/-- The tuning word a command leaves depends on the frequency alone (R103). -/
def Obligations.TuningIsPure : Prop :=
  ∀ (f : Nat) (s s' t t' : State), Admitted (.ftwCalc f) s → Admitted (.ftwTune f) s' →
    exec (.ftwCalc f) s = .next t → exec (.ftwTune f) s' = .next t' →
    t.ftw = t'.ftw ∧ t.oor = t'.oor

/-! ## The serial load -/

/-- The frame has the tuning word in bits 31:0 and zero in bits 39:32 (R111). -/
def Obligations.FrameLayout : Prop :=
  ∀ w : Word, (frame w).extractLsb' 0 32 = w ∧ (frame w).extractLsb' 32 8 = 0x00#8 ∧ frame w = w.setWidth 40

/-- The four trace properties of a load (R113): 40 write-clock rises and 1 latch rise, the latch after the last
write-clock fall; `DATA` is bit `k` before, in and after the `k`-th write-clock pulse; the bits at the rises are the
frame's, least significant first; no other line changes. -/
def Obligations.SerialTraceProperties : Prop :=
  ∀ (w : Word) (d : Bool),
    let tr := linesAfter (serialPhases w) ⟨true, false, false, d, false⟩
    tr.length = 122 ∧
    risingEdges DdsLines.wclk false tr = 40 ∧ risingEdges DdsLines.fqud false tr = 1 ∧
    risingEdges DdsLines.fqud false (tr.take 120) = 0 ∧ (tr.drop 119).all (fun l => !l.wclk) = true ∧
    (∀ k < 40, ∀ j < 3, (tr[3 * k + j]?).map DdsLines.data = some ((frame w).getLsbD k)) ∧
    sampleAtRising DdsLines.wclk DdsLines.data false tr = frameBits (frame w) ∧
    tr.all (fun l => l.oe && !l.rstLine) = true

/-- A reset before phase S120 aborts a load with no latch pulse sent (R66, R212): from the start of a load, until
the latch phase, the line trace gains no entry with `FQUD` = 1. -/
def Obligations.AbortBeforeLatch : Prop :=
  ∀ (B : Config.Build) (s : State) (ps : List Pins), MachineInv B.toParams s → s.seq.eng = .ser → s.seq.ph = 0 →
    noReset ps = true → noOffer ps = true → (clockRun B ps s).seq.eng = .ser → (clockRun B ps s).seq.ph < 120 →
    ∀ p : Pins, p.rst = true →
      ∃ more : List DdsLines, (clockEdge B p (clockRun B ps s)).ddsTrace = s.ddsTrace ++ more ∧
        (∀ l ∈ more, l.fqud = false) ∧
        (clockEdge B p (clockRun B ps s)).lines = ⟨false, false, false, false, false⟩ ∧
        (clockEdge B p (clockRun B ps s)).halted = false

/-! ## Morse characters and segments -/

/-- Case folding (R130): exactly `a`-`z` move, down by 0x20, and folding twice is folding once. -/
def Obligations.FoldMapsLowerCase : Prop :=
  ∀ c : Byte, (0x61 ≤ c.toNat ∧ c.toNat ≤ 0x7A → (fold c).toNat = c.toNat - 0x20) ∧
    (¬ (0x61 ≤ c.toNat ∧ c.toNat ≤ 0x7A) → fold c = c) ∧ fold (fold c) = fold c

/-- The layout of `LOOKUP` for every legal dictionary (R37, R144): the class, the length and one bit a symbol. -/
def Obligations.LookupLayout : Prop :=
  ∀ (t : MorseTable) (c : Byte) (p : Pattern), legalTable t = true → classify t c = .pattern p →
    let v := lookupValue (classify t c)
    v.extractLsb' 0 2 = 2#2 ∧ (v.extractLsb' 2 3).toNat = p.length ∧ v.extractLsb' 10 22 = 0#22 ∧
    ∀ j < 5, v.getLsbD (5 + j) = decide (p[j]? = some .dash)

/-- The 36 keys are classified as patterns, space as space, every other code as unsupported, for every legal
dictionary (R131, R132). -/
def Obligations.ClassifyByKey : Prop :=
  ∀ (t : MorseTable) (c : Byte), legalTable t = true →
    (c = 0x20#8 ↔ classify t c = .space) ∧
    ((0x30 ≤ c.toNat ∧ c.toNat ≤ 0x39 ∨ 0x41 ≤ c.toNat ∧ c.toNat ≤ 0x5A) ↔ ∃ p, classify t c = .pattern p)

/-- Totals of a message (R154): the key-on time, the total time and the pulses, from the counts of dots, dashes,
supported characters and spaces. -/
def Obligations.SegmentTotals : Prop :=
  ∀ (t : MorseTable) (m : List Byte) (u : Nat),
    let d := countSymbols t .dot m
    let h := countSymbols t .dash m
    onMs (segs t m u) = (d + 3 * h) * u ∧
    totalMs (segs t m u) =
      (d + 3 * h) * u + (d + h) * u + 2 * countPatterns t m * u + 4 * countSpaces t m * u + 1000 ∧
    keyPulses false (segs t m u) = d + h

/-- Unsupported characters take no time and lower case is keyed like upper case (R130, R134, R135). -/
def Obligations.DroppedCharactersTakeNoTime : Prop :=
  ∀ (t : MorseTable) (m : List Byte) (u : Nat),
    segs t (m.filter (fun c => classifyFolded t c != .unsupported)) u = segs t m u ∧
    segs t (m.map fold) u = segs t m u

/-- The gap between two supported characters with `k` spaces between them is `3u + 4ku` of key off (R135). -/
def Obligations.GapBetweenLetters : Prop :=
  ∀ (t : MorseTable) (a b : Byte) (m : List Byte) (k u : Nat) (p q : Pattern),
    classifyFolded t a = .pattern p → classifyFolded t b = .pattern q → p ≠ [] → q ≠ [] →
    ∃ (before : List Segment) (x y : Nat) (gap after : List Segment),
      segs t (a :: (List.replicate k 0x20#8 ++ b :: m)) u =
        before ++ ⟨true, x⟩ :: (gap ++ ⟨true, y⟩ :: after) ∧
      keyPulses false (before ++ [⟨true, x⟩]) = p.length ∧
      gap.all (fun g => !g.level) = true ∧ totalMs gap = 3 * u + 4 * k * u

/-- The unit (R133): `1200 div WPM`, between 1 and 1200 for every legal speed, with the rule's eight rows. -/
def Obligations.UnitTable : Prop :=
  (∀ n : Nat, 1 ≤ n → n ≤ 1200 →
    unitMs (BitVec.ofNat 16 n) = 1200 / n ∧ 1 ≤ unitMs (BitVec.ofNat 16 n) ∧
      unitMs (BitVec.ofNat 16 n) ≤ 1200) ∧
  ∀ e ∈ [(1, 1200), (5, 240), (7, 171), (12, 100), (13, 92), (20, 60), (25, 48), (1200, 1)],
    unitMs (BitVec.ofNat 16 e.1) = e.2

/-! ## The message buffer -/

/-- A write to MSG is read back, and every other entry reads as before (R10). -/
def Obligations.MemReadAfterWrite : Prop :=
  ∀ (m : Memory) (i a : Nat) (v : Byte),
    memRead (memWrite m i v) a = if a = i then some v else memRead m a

WHAT YOU HAVE TO DO> Reproduce exactly, and only, the part of the listing above that begins at the line with "def Obligations.LookupLayout : Prop" and goes on through the line with "keyPulses false (segs t m u) = d + h".

RESULT>
def Obligations.LookupLayout : Prop :=
  ∀ (t : MorseTable) (c : Byte) (p : Pattern), legalTable t = true → classify t c = .pattern p →
    let v := lookupValue (classify t c)
    v.extractLsb' 0 2 = 2#2 ∧ (v.extractLsb' 2 3).toNat = p.length ∧ v.extractLsb' 10 22 = 0#22 ∧
    ∀ j < 5, v.getLsbD (5 + j) = decide (p[j]? = some .dash)

/-- The 36 keys are classified as patterns, space as space, every other code as unsupported, for every legal
dictionary (R131, R132). -/
def Obligations.ClassifyByKey : Prop :=
  ∀ (t : MorseTable) (c : Byte), legalTable t = true →
    (c = 0x20#8 ↔ classify t c = .space) ∧
    ((0x30 ≤ c.toNat ∧ c.toNat ≤ 0x39 ∨ 0x41 ≤ c.toNat ∧ c.toNat ≤ 0x5A) ↔ ∃ p, classify t c = .pattern p)

/-- Totals of a message (R154): the key-on time, the total time and the pulses, from the counts of dots, dashes,
supported characters and spaces. -/
def Obligations.SegmentTotals : Prop :=
  ∀ (t : MorseTable) (m : List Byte) (u : Nat),
    let d := countSymbols t .dot m
    let h := countSymbols t .dash m
    onMs (segs t m u) = (d + 3 * h) * u ∧
    totalMs (segs t m u) =
      (d + 3 * h) * u + (d + h) * u + 2 * countPatterns t m * u + 4 * countSpaces t m * u + 1000 ∧
    keyPulses false (segs t m u) = d + h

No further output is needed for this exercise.